While there are plenty of annoying things about Golang, I don’t really agree with some of the things.

  1. Yes, Golang tells us to bubble up errors. When you have them! Eg, if I have an exceptional situation that should be handled by the function user, then do it. There are however 2 other situations: a) you don’t have errors to bubble up or b) the only possible exceptional outcome is a panic (as required by whatever library / application you are implementing). There is absolutely no requirement to ALWAYS return an error. If you have an error, yes, you should return it, but if if you don’t then … there’s no point.
  2. Yes, error handling is tedious. But you don’t HAVE TO always check whether error is nil. You need to do that if you have something to do in that case. There’s always the option to ignore it (although probably that’s not an often used case in a robust application).
  3. Goto: what exactly is a modern language in your opinion? Is that something that inherently makes a language “better” than another? Java has goto, php has goto, c++ has it, C# has it, Python has it, ECMAScript has it … the list goes on. Yeah, I wouldn’t use it but I’m not freaking out about others using it. It’s useless and a pain to maintain & debug code with “goto” but if a library I use happens to have it in their code … whatever. Their unit tests pass, it does what it’s supposed to … ok. It’s not the most elegant code but that’s not what I care about it if I don’t have to touch it.
  4. Tooling: yeah, it has issues.But …. I’m sorry, how many languages do have a first-hand language server? ALL other languages I worked it are at the mercy of the best third-party IDE that happens to provide this functionality. Also, the VSCode issue is related to the VSCode plugin implementation, not the language server. The language server itself is a tool, how it’s used …. depends on the user.
  5. Tracing: tracing is something not related to the language by any means. Sorry, but it’s totally stupid to say that languages should provide that. The languages don’t need to provide it. Tracing itself is a third-party concept and libraries and implementations depend on who is working on the tracing tool. Jaeger, OpenTracing / etc, their people are providing the libraries to use with Go (or other languages). The way you mix pprof in the paragraph shows me that you’re clueless as to what tracing actually means vs profiling vs the concept of metrics (runtime metrics, that is).
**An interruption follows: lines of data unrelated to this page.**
/-- Settles O23: the product is a bit vector of twice the width, whose halves the handler stores. -/
theorem multiplyResults : Obligations.MultiplyResults := by
  intro s b m ht o
  refine ⟨?_, ?_, ?_, ?_⟩
  · rintro hw rfl
    obtain ⟨x, hx, hs⟩ := s.multiply_byte (s.readOp_lt .byte o)
    refine ⟨x, _, hx, s.mulFlags_afterMul _, runRmTable_advance ht hw rfl rfl rfl rfl ?_ rfl⟩
    rw [width_f6, hs]
  · rintro hw rfl
    obtain ⟨x, hx, hs⟩ := s.multiply_word (s.readOp_lt .word o)
    refine ⟨upperHalf x, x.setWidth 16, _, ?_, s.mulFlags_afterMul _,
      runRmTable_advance ht hw rfl rfl rfl rfl ?_ rfl⟩
    · rw [upperHalf_add, hx]
    · rw [width_f7, hs]
  · rintro hw rfl
    obtain ⟨x, hx, hs⟩ := s.multiplySigned_byte (s.readOp_lt .byte o)
    refine ⟨x, _, hx, s.mulFlags_afterMul _, runRmTable_advance ht hw rfl rfl rfl rfl ?_ rfl⟩
    rw [width_f6, hs]
  · rintro hw rfl
    obtain ⟨x, hx, hs⟩ := s.multiplySigned_word (s.readOp_lt .word o)
    refine ⟨upperHalf x, x.setWidth 16, _, ?_, s.mulFlags_afterMul _,
      runRmTable_advance ht hw rfl rfl rfl rfl ?_ rfl⟩
    · rw [upperHalf_append, hx]
    · rw [width_f7, hs, upperHalf_append]

/-! ### DIV and IDIV -/

section
variable {s : State} {w : Width} {v : Nat}

/-- DIV faults when the divisor is 0 or the quotient does not fit (41_arithmetic.md R181). -/
theorem State.divide_eq_fault (h : 2 ^ w.bits * v ≤ s.dividend w) : s.divide w v = divideFault := by
  unfold State.divide
  split
  · rfl
  · next hv => rw [if_pos ((Nat.le_div_iff_mul_le (Nat.pos_of_ne_zero hv)).mpr h)]

/-- DIV answers quotient and remainder when the quotient fits (41_arithmetic.md R181). -/
theorem State.divide_eq_done (h : s.dividend w < 2 ^ w.bits * v) :
    s.divide w v = .done (s.setQuotient w (s.dividend w / v) (s.dividend w % v)) := by
  have hv : v ≠ 0 := by rintro rfl; omega
  have hq : ¬ 2 ^ w.bits ≤ s.dividend w / v := by
    rw [Nat.le_div_iff_mul_le (Nat.pos_of_ne_zero hv)]
    omega
  rw [State.divide, if_neg hv, if_neg hq]

/-- IDIV faults when the divisor is 0 or the magnitude of the quotient is not below `2^(W-1)`
(41_arithmetic.md R182). -/
theorem State.divideSigned_eq_fault
    (h : 2 ^ (w.bits - 1) * (signedOf w v).natAbs ≤ (s.dividendSigned w).natAbs) :
    s.divideSigned w v = divideFault := by
  unfold State.divideSigned
  simp only
  split
  · rfl
  · next hd =>
    have hq : 2 ^ (w.bits - 1) ≤ ((s.dividendSigned w).tdiv (signedOf w v)).natAbs := by
      rw [Int.natAbs_tdiv]
      exact (Nat.le_div_iff_mul_le (Int.natAbs_pos.mpr hd)).mpr h
    rw [if_pos]
    cases w <;> simp only [Width.bits, Nat.reduceSub] at hq ⊢ <;> omega

/-- IDIV answers the quotient rounded toward zero and its remainder when the magnitude of the quotient is below
`2^(W-1)` (41_arithmetic.md R182). -/
theorem State.divideSigned_eq_done
    (h : (s.dividendSigned w).natAbs < 2 ^ (w.bits - 1) * (signedOf w v).natAbs) :
    s.divideSigned w v = .done (s.setQuotient w (narrow w ((s.dividendSigned w).tdiv (signedOf w v)))
      (narrow w ((s.dividendSigned w).tmod (signedOf w v)))) := by
  have hd : signedOf w v ≠ 0 := fun hc => by simp [hc] at h
  have hq : ((s.dividendSigned w).tdiv (signedOf w v)).natAbs < 2 ^ (w.bits - 1) := by
    rw [Int.natAbs_tdiv]
    exact (Nat.div_lt_iff_lt_mul (Int.natAbs_pos.mpr hd)).mpr h
  unfold State.divideSigned
  simp only
  rw [if_neg hd, if_neg, Int.tmod_def, Int.mul_comm]
  cases w <;> simp only [Width.bits, Nat.reduceSub] at hq ⊢ <;> omega

end

theorem Flags.controlKept_drawAll (s : State) (f : Flags) : controlKept f (f.drawAll s) := ⟨rfl, rfl, rfl⟩

/-- A quotient that fits `k` bits and its remainder, as bit vectors. -/
theorem ofNat_div_mod {k n v : Nat} (hv : v < 2 ^ k) (hfit : n < 2 ^ k * v) :
    (BitVec.ofNat k (n / v)).toNat * v + (BitVec.ofNat k (n % v)).toNat = n ∧ (BitVec.ofNat k (n % v)).toNat < v := by
  have hpos : 0 < v := Nat.pos_of_ne_zero fun hc => by simp [hc] at hfit
  have hr := Nat.mod_lt n hpos
  rw [BitVec.toNat_ofNat, BitVec.toNat_ofNat, Nat.mod_eq_of_lt ((Nat.div_lt_iff_lt_mul hpos).mpr hfit),
    Nat.mod_eq_of_lt (hr.trans hv)]
  exact ⟨Nat.div_add_mod' n v, hr⟩

/-- Settles O24: quotient and remainder fit the halves that the handler stores. -/
theorem divideResults : Obligations.DivideResults := by
  intro s b m ht hw o
  refine ⟨?_, ?_⟩
  · rintro rfl hfit
    obtain ⟨heq, hlt⟩ := ofNat_div_mod (s.readOp_lt .byte o) hfit
    refine ⟨_, _, _, heq, hlt, s.flags.controlKept_drawAll s, runRmTable_advance ht hw rfl rfl rfl rfl ?_ rfl⟩
    rw [width_f6, State.divide_eq_done hfit]
    rfl
  · rintro rfl hfit
    obtain ⟨heq, hlt⟩ := ofNat_div_mod (s.readOp_lt .word o) hfit
    refine ⟨_, _, _, heq, hlt, s.flags.controlKept_drawAll s, runRmTable_advance ht hw rfl rfl rfl rfl ?_ rfl⟩
    rw [width_f7, State.divide_eq_done hfit]
    rfl

/-- A remainder that is not 0 has the sign of the dividend (41_arithmetic.md R182). -/
theorem tmod_neg_iff {n d : Int} (h : n.tmod d ≠ 0) : n.tmod d < 0 ↔ n < 0 := by
  have hdvd : ¬ d ∣ n := fun hc => h (Int.tmod_eq_zero_of_dvd hc)
  have hsign : (n.tmod d).sign = n.sign := by rw [Int.sign_tmod, if_neg hdvd]
  rw [← Int.sign_eq_neg_one_iff_neg, hsign, Int.sign_eq_neg_one_iff_neg]

/-- A signed quotient whose magnitude is below `2^(k-1)` and its remainder, as bit vectors. -/
theorem ofInt_tdiv_tmod {k : Nat} (hk : 0 < k) {n d : Int} (hd : d.natAbs ≤ 2 ^ (k - 1))
    (hfit : n.natAbs < 2 ^ (k - 1) * d.natAbs) :
    (BitVec.ofInt k (n.tdiv d)).toInt * d + (BitVec.ofInt k (n.tmod d)).toInt = n ∧
      (BitVec.ofInt k (n.tmod d)).toInt.natAbs < d.natAbs ∧
      ((BitVec.ofInt k (n.tmod d)).toInt ≠ 0 → ((BitVec.ofInt k (n.tmod d)).toInt < 0 ↔ n < 0)) := by
  have hpos : 0 < d.natAbs := Nat.pos_of_ne_zero fun hc => by simp [hc] at hfit
  have hq : (n.tdiv d).natAbs < 2 ^ (k - 1) := by
    rw [Int.natAbs_tdiv]
    exact (Nat.div_lt_iff_lt_mul hpos).mpr hfit
  have hr : (n.tmod d).natAbs < d.natAbs := by
    rw [Int.natAbs_tmod]
    exact Nat.mod_lt _ hpos
  have hfits {z : Int} (hz : z.natAbs < 2 ^ (k - 1)) : (BitVec.ofInt k z).toInt = z := by
    have habs : |z| < 2 ^ (k - 1) := by rw [Int.abs_eq_natAbs]; exact_mod_cast hz
    exact BitVec.toInt_ofInt_eq_self hk (abs_lt.mp habs).1.le (abs_lt.mp habs).2
  rw [hfits hq, hfits (hr.trans_le hd)]
  exact ⟨Int.tdiv_mul_add_tmod n d, hr, tmod_neg_iff⟩

section
variable (s : State)

theorem State.dividendSigned_byte : s.dividendSigned .byte = s.ax.toInt := (toInt_eq_ite (by decide) s.ax).symm

theorem State.dividendSigned_word : s.dividendSigned .word = (s.dx ++ s.ax : BitVec 32).toInt := by
  have hn : s.dividend .word = (s.dx ++ s.ax : BitVec 32).toNat := (toNat_append_eq_add s.dx s.ax).symm
  rw [State.dividendSigned, hn, toInt_eq_ite (by decide)]
  rfl

theorem State.setQuotient_narrow_byte (q r : Int) : s.setQuotient .byte (narrow .byte q) (narrow .byte r) =
    { s with ax := BitVec.ofInt 8 r ++ BitVec.ofInt 8 q, flags := s.flags.drawAll s } := by
  have hn (z : Int) : BitVec.ofNat 8 (narrow .byte z) = BitVec.ofInt 8 z :=
    (BitVec.ofNat_toNat 8 (BitVec.ofInt 8 z)).trans (BitVec.setWidth_eq _)
  rw [State.setQuotient, hn, hn, mkWord]

theorem State.setQuotient_narrow_word (q r : Int) : s.setQuotient .word (narrow .word q) (narrow .word r) =
    { s with ax := BitVec.ofInt 16 q, dx := BitVec.ofInt 16 r, flags := s.flags.drawAll s } := by
  have hn (z : Int) : BitVec.ofNat 16 (narrow .word z) = BitVec.ofInt 16 z :=
    (BitVec.ofNat_toNat 16 (BitVec.ofInt 16 z)).trans (BitVec.setWidth_eq _)
  rw [State.setQuotient, hn, hn]

end

/-- Settles O25: quotient and remainder fit the halves that the handler stores. -/
theorem signedDivideResults : Obligations.SignedDivideResults := by
  intro s b m ht hw o
  refine ⟨?_, ?_⟩
  · rintro rfl d hfit
    have hd : signedOf .byte (s.readOp .byte o) = d := signedOf_eq_toInt (s.readOp_lt .byte o)
    have hle := hd ▸ natAbs_signedOf_le (s.readOp_lt .byte o)
    obtain ⟨heq, hlt, hsign⟩ := ofInt_tdiv_tmod (k := 8) (by decide) hle hfit
    refine ⟨_, _, _, heq, hlt, hsign, s.flags.controlKept_drawAll s, runRmTable_advance ht hw rfl rfl rfl rfl ?_ rfl⟩
    rw [← s.dividendSigned_byte, ← hd] at hfit ⊢
    rw [width_f6, State.divideSigned_eq_done hfit, State.setQuotient_narrow_byte]
  · rintro rfl d hfit
    have hd : signedOf .word (s.readOp .word o) = d := signedOf_eq_toInt (s.readOp_lt .word o)
    have hle := hd ▸ natAbs_signedOf_le (s.readOp_lt .word o)
    obtain ⟨heq, hlt, hsign⟩ := ofInt_tdiv_tmod (k := 16) (by decide) hle hfit
    refine ⟨_, _, _, heq, hlt, hsign, s.flags.controlKept_drawAll s, runRmTable_advance ht hw rfl rfl rfl rfl ?_ rfl⟩
    rw [← s.dividendSigned_word, ← hd] at hfit ⊢
    rw [width_f7, State.divideSigned_eq_done hfit, State.setQuotient_narrow_word]

/-! ### The faults of a division -/

theorem runRmTable_raise {i : Instr} {h : Head} {s : State} {m : ModRM} {f : Operand → BitVec 3 → Result}
    {k : FaultKind} {q : Option FaultReason} {v : Option Byte} (ht : s.tables = tRef) (hw : i.wellFormed = true)
    (hp : flagPolicy h.op.toNat = 0) (hh : i.head = h) (hm : h.modrm = some m)
    (hf : f (operand s m.ea) m.reg = .raise k q v) : runRmTable h s f = .next (faulted i s k q v) := by
  rw [runRmTable_tRef ht hp hm (ea_wellFormed hw hh hm), hf, finish_raise_faulted hh]

/-- The group F6 has two opcode bytes. -/
theorem op_f6_or_f7 {h : Head} (ho : h.opIn 0xF6 0xF7 = true) : h.op = 0xF6 ∨ h.op = 0xF7 := by
  simp only [Head.opIn, Bool.and_eq_true, decide_eq_true_eq] at ho
  exact (show h.op.toNat = 0xF6 ∨ h.op.toNat = 0xF7 by omega).imp eqOp eqOp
For me, the most annoying thing about Go is the error handling and lack of automatic bubbling up. I do like it more than try / catches because it forces being explicit and transparent about what’s happening. Errors don’t exist in a separate plane of existence where you can catch whatever you feel like and let the app crash for whatever else but are part of your flow and you have to deal with them or at least acknowledge them enough to return them.

Yes, it’s tedious and annoying but I don’t find it bad.